J’aimerais maintenant citer en exemple mon cas personnel. Durant la COVID-19, afin d’éviter la possible contagion des transports en commun, je me suis acheté une bicyclette électrique afin de me rendre au travail. Il s’agit d’un Écolo Lithium de Greenpower HQ que j’ai payé environ $2000 avec accessoires. Malheureusement, il remplit plusieurs des critères énoncés dans l’arrêté ministériel: les roues s’apparentent à celle d’une motocyclette et une carrosserie recouvre une partie du cadre. Toutefois, il comporte un pédalier fonctionnel, il ne possède pas de plateforme appui-pied, son moteur n’excède pas 500 watts et sa vitesse est limitée à 32 km/h. Mais il pèse plus qu’une bicyclette électrique (80 kg) et la carrosserie, ainsi que le fait qu’il ait un large siège banane au lieu d’une selle, lui donne définitivement l’apparence d’un scooter. C’est pourtant techniquement une bicyclette électrique. Il possède d’ailleurs un autocollant qui dit “Ce véhicule est une bicyclette assistée et rencontre la norme 2(1) du règlement sur la sécurité des véhicules automobiles du Canada.” Le vendeur m’a clairement dit que c’était une bicyclette électrique qui ne nécessitait aucun permis et qui pouvait rouler sur les pistes cyclables. Mon Écolo est-il couvert par l’interdiction de circuler de l’arrêté ministériel ? Ce n’est vraiment pas clair. Et s’il l’était, serais-je indemnisé financièrement pour cet achat inutile ? Ne voulant cependant pas prendre la chance d’écoper d’une contravention, je me suis donc récemment acheté une véritable bicyclette électrique de type fat-bike: un RadExpand 5 de RadPower, qui ne pèse que 28 kg et que j’ai payé environ $2300 (avec accessoires, livraison et assemblage). Il ne rencontre aucun des critères énoncés par l’arrêté ministériel, mais, comme le fabricant est américain, il ne comporte nulle part l’indication qu’il est conforme à “la marque nationale de sécurité” (peu importe ce que c’est). Est-il donc légal de rouler avec ce véhicule au Québec ? J’aimerais bien que les règlements en la matière soient plus clairs et précis…
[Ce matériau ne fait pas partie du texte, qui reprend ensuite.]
/-! The end of a beat, the switch of the image and the beginning of the next beat. -/

@[simp] theorem endHearth_eventShadow (g : Image) (refs : Vector Nat 8) (beat : Nat) (metro : Bool) (s : State) (h : Nat) :
    (endHearth g refs beat metro s h).events.shadow = s.events.shadow := by
  have h21 := fun d t => reportFault_eventShadow Isl.conv (code := 0x21) d t (by decide)
  have h22 := fun d t => reportFault_eventShadow Isl.conv (code := 0x22) d t (by decide)
  unfold endHearth
  dsimp only
  cases ((s.hearthAt h).judge g h beat).2 <;> simp [h21, h22]
@[simp] theorem flagPoint_events (s : State) (p : Nat) : (flagPoint s p).events = s.events := by
  unfold flagPoint
  split <;> rfl
@[simp] theorem endBeat_eventShadow (g : Image) (refs : Vector Nat 8) (s : State) :
    (endBeat g refs s).events.shadow = s.events.shadow := by
  simp [endBeat, closePoint, publishHearth]
@[simp] theorem nextBeat_events (s : State) : (nextBeat s).events = s.events := rfl
@[simp] theorem endHold_eventShadow (s : State) : (endHold s).events.shadow = s.events.shadow := by
  unfold endHold
  split <;> simp
@[simp] theorem switchPoint_events (a b : Image) (s : State) (p : Nat) : (switchPoint a b s p).events = s.events := by
  unfold switchPoint
  dsimp only
  repeat' split
  all_goals rfl
@[simp] theorem switchEngine_eventShadow (a b : Image) (s : State) (h : Nat) :
    (switchEngine a b s h).events.shadow = s.events.shadow := by
  simp [switchEngine, chainStart]
@[simp] theorem switchImage_eventShadow (new : Image) (beat : Nat) (s : State) :
    (switchImage new beat s).events.shadow = s.events.shadow := by
  simp [switchImage, switchHearth, switchSpectral]
@[simp] theorem decideActivation_eventShadow (s : State) : (decideActivation s).events.shadow = s.events.shadow := by
  unfold decideActivation
  split
  · dsimp only
    split <;> simp
  · rfl
@[simp] theorem swapRecords_eventShadow (s : State) : (swapRecords s).events.shadow = s.events.shadow := by
  unfold swapRecords
  split <;> simp
@[simp] theorem takeNotice_events (s : State) : (takeNotice s).events = s.events := by
  unfold takeNotice
  split <;> rfl
@[simp] theorem armPoint_events (s : State) (p : Nat) : (armPoint s p).events = s.events := by
  unfold armPoint
  dsimp only
  split <;> rfl
@[simp] theorem flagTimeSet_eventShadow (taken : Bool) (s : State) :
    (flagTimeSet taken s).events.shadow = s.events.shadow := by
  simp [flagTimeSet]
theorem beginBeat_eventShadow (round : Bool) (s : State) : (beginBeat round s).events.shadow = s.events.shadow := by
  simp [beginBeat, latchLegal]
theorem boundary_eventShadow (round : Bool) (refs : Vector Nat 8) (s : State) :
    (boundary round refs s).events.shadow = s.events.shadow := by
  have hf : ∀ u, (recoverFlue u).events.shadow = u.events.shadow := fun u => by
    unfold recoverFlue
    split <;> simp
  simp [boundary, hf, beginBeat_eventShadow, renderAll, renderPort, latchTimeBase]


/-- Where a round begins or not, the boundary it stands for leaves the copy. -/
theorem exec_roundBoundary_eventShadow (refs : Vector Nat 8) (s : State) :
    ∃ t, exec (.roundBoundary refs) s = .next t ∧ t.events.shadow = s.events.shadow :=
  ⟨_, rfl, boundary_eventShadow _ refs s⟩

/-! The reads. -/

theorem blockWord_event (s : State) (off : Nat) (h : off < 0x1000) : blockWord s (0x29000 + off) = viewEvent s off := by
  have hb : (0x29000 + off) / 0x1000 = 0x29 := by omega
  have ho : (0x29000 + off) % 0x1000 = off := by omega
  simp [blockWord, hb, ho]

/-- The frozen registers of the time base read as copied (R178). -/
theorem viewEvent_frozen {s : State} {w : Word × Word × Word × Word} (h : s.events.shadow = some w) :
    viewEvent s 0x024 = w.1 ∧ viewEvent s 0x028 = w.2.1 ∧ viewEvent s 0x02C = w.2.2.1 ∧ viewEvent s 0x030 = w.2.2.2 := by
  simp [viewEvent, h]

theorem exec_energyBeatLoRead {s : State} (hi : Bool) (h : s.running Isl.metro = true) :
    exec (.energyBeatLoRead hi) s = .next (
      if hi then { s.answers (s.energyHi.getD (hiWord s.energyBeat)) with energyHi := none }
      else { s.answers (loWord s.energyBeat) with energyHi := some (hiWord s.energyBeat) }) := by
  show execEnergyBeatLoRead hi s = _
  rw [execEnergyBeatLoRead, readRow_of_running _ h]
  rfl

/-- The four registers of the time base that the read of EVENT_TB_BEAT_LO copies: BEAT_HI, SUBSEC, SEC_LO, SEC_HI. -/
def Events.timeBaseWords (v : Events) : Word × Word × Word × Word :=
  (hiWord v.tbBeat, word v.tbSub, loWord v.tbSec, hiWord v.tbSec)

theorem exec_eventTbBeatLoRead {s : State} (hi : Bool) (h : s.running Isl.metro = true) :
    exec (.eventTbBeatLoRead hi) s = .next (
      if hi then { s.answers (s.events.shadow.getD s.events.timeBaseWords).2.2.2 with
        events := { s.events with shadow := none } }
      else { s.answers (loWord s.events.tbBeat) with
        events := { s.events with shadow := some s.events.timeBaseWords } }) := by
  show execEventTbBeatLoRead hi s = _
  rw [execEventTbBeatLoRead, readRow_of_running _ h]
  rfl

/-! The statement. -/

/-- Settles O12: each read by its equation, the frozen registers of EVENT by their view, and the publication cycle and the round
boundary by what they leave of the copies. -/
theorem beatShadows : Obligations.BeatShadows := by
  unfold Obligations.BeatShadows
  refine ⟨fun s hr => ⟨exec_energyBeatLoRead false hr, fun w hw => ?_, fun hn => ?_⟩, exec_publicationCycle_energyHi,
    fun s hr => ⟨exec_eventTbBeatLoRead false hr, fun w hw => ?_, fun hn => ?_⟩, exec_roundBoundary_eventShadow⟩
  · simp [exec_energyBeatLoRead true hr, hw]
  · simp [exec_energyBeatLoRead true hr, hn]
  · obtain ⟨hBeatHi, hSub, hSecLo, hSecHi⟩ := viewEvent_frozen hw
    refine ⟨?_, ?_, ?_, ?_, by simp [exec_eventTbBeatLoRead true hr, hw]⟩
    · rw [blockWord_event s 0x024 (by decide), hBeatHi]
    · rw [blockWord_event s 0x028 (by decide), hSub]
    · rw [blockWord_event s 0x02C (by decide), hSecLo]
    · rw [blockWord_event s 0x030 (by decide), hSecHi]
  · simp [exec_eventTbBeatLoRead true hr, hn, Events.timeBaseWords]

end Sys2Proof.Machine

/-! The fuse words as programmed, and the levels that RESET_MAP gives the sources (R303, R343, R345). -/

namespace Sys2Proof.Machine

/-! What the commands leave of the queue, the fuses and the straps. -/

/-- A release keeps what it finds, which at L1 or L0 is what the latching of the straps and the fuses made (R308, R344). -/
theorem execEpisodeRelease_kept (straps : Straps) (s : State) :
    ∃ z, Leaves (·.kept) z (execEpisodeRelease straps s) ∧
      (z = s ∨ z = latchRelease straps s ∧ ∃ e, s.rst.episode = some e ∧ e.level ≠ .l2) := by
  unfold execEpisodeRelease
  split
  · exact ⟨s, by simp, .inl rfl⟩
  next e he =>
    split
    · exact ⟨s, by simp, .inl rfl⟩
    · dsimp only
      refine ⟨if decide (e.level ≠ .l2) = true then latchRelease straps s else s, ?_, ?_⟩
      · generalize (if decide (e.level ≠ .l2) = true then latchRelease straps s else s) = z
        split <;> simp
      · by_cases hl : e.level = .l2
        · simp [hl]
        · exact .inr ⟨by simp [hl], e, he, hl⟩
Finalement, cette question de la sécurité routière n’est pas un problème de véhicules qui ne sont pas sécuritaires. C’est un problème de gens qui conduisent des véhicules de façon non sécuritaire et qui ne respectent pas le Code de la route. Bannir un type de véhicule ou un autre n’y changera absolument rien. Il faut juste être plus sévère et consistant dans l’application des règlements existants (plus de policiers sur la route et les pistes cyclables) et faire des campagnes de sensibilisation. Tous les jours, en me rendant au travail (un trajet d’une vingtaine de minutes), je constate au moins une dizaine d’infractions: cyclistes et automobilistes qui ne font pas leurs arrêts, qui brûlent une lumière rouge, des piétons qui traversent n’importe où, sans regarder, sur une lumière rouge, des véhicules qui n’ont pas le droit de circuler dans une piste cyclable (skateboard, piéton avec poussette de bébé, joggeurs, véhicules stationnés, camions d’entrepreneur, etc.), de jeunes enfants à deux sur un scooter électrique, sans casques, et qui roulent PLUS VITE que moi (!), sans compter les pistes cyclables dangereuses, car mal entretenues (trous, bosses, jonchées de graviers, débris, déchets, poubelles, tas de feuilles mortes, etc.).

Non, cet arrêté ministériel ne changera rien à la sécurité routière.

Documentation:

Ajouts

(Note : cet article a été envoyé en tant que lettre de commentaire à la SAAQ et au ministère des Transports, ainsi qu’à quelques médias)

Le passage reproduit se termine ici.